**** DATA TO PROCESS

/-- R638-R640, R696, R697, R729. -/
def execOpSigPost (q : Nat) (s : State) : Host.Outcome State Fault Refusal :=
  .next (s.issue q 0x48 [] noTouch fun s v i => match i with
    | .sigPost b index toCluster counter =>
      let value := (v b).toNat % 65536
      let bound := s.bindingOf q
      some (if toCluster then
          match bound.clusters[index]? with
          | none => s.seqTrap q 7 0 0
          | some c => if value = 0 then s.seqNext q
              else (s.sendCtrl c (toLE 1 1 ++ toLE 1 (s.sq q).rank ++ toLE 1 counter ++ toLE 1 0 ++ toLE 2 value)).seqNext q
        else
          match bound.seqs[index]? with
          | none => s.seqTrap q 7 0 0
          | some d => if value = 0 then s.seqNext q
              else State.seqNext { s with prog := { s.prog with posts := s.prog.posts ++ [⟨q, d, counter, value⟩] } } q)
    | _ => none)

/-- R638, R697. -/
def execOpSigWait (q : Nat) (s : State) : Host.Outcome State Fault Refusal :=
  .next (s.issue q 0x49 [] noTouch fun s _ i => match i with
    | .sigWait j v => some (if v = 0 then s.seqNext q
        else (s.modSq q fun x => { x with wait := some (.signal j v) }).wakeSignal q)
    | _ => none)

/-- R706. -/
def execOpSigRead (q : Nat) (s : State) : Host.Outcome State Fault Refusal :=
  .next (s.issue q 0x4A [] noTouch fun s _ i => match i with
    | .sigRead a j => some (s.seqResult q a (zext 16 ((s.sq q).counters.get 0 j)) i.latency)
    | _ => none)

/-! ### Slots and time -/

/-- R636. -/
def execOpSlotWait (q : Nat) (s : State) : Host.Outcome State Fault Refusal :=
  .next (s.issue q 0x50 [] noTouch fun s v i => match i with
    | .slotWait b imm =>
      let k := tokens v b imm
      let x := s.sq q
      some (if k ≤ x.slots then s.setSq q { x.next with late := x.late + 1 }
        else s.setSq q { x with wait := some (.slot k) })
    | _ => none)

/-- R698, R635; a paced send is an operation the slot length concerns (H4). -/
def execOpSlotLen (q : Nat) (s : State) : Host.Outcome State Fault Refusal :=
  let paced := fun (o : SeqOp) => match o.work with
    | .send _ _ _ _ p => p
    | _ => false
  .next (s.issue q 0x51 [] (fun _ _ => { binding := paced }) fun s v i => match i with
    | .slotLen b imm => some ((s.modSq q fun x => { x with nextLen := max 16 (min (2 ^ 24) (tokens v b imm)) }).seqNext q)
    | _ => none)

/-- R706. -/
def execOpSlotGet (q : Nat) (s : State) : Host.Outcome State Fault Refusal :=
  .next (s.issue q 0x52 [] noTouch fun s _ i => match i with
    | .slotGet a => some (s.seqResult q a (BitVec.ofNat 64 (s.sq q).slots) i.latency)
    | _ => none)

/-- R699. -/
def execOpTimeGet (q : Nat) (s : State) : Host.Outcome State Fault Refusal :=
  .next (s.issue q 0x53 [] noTouch fun s _ i => match i with
    | .timeGet a => some (s.seqResult q a (BitVec.ofNat 64 (s.follower q)) i.latency)
    | _ => none)

/-- Table 15-6. -/
def csr (x : Sequencer) (id : Nat) : Nat :=
  match id with
  | 0 => x.held
  | 1 => x.inUse
  | 2 => x.late
  | 3 => x.ops.length
  | 4 => x.slotLen
  | _ => 0

/-- R706, Table 15-6. -/
def execOpCsrRd (q : Nat) (s : State) : Host.Outcome State Fault Refusal :=
  .next (s.issue q 0x54 [] noTouch fun s _ i => match i with
    | .csrRd a id => some (s.seqResult q a (BitVec.ofNat 64 (csr (s.sq q) id)) i.latency)
    | _ => none)

/-! ### Debug (R700, R701) -/

/-- R700: the slice's TBASE in the low 8 bytes of the mark. -/
def execOpDbgMark (q : Nat) (s : State) : Host.Outcome State Fault Refusal :=
  let touch := fun (v : View) (i : SInstr) => match i with
    | .dbgMark b _ => ({ writes := [scr (clearLow (v b) 4) 16] } : State.Touch)
    | _ => {}
  .next (s.issue q 0x60 [] touch fun s v i => match i with
    | .dbgMark b imm =>
      let at_ := clearLow (v b) 4
      let x := s.sq q
      some (if !x.debug then s.seqNext q
        else if at_ > 0xFFFF then s.seqTrap q 3 at_ 0
        else s.setSq q (x.write at_ (toLE 8 (s.follower q) ++ toLE 8 (x.pc + 65536 * imm))).next)
    | _ => none)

********

Looking at the records above, return exactly the lines from the line with "(R700, R701) -/" to the line with "else if at_", both ends included.

/-! ### Debug (R700, R701) -/

/-- R700: the slice's TBASE in the low 8 bytes of the mark. -/
def execOpDbgMark (q : Nat) (s : State) : Host.Outcome State Fault Refusal :=
  let touch := fun (v : View) (i : SInstr) => match i with
    | .dbgMark b _ => ({ writes := [scr (clearLow (v b) 4) 16] } : State.Touch)
    | _ => {}
  .next (s.issue q 0x60 [] touch fun s v i => match i with
    | .dbgMark b imm =>
      let at_ := clearLow (v b) 4
      let x := s.sq q
      some (if !x.debug then s.seqNext q
        else if at_ > 0xFFFF then s.seqTrap q 3 at_ 0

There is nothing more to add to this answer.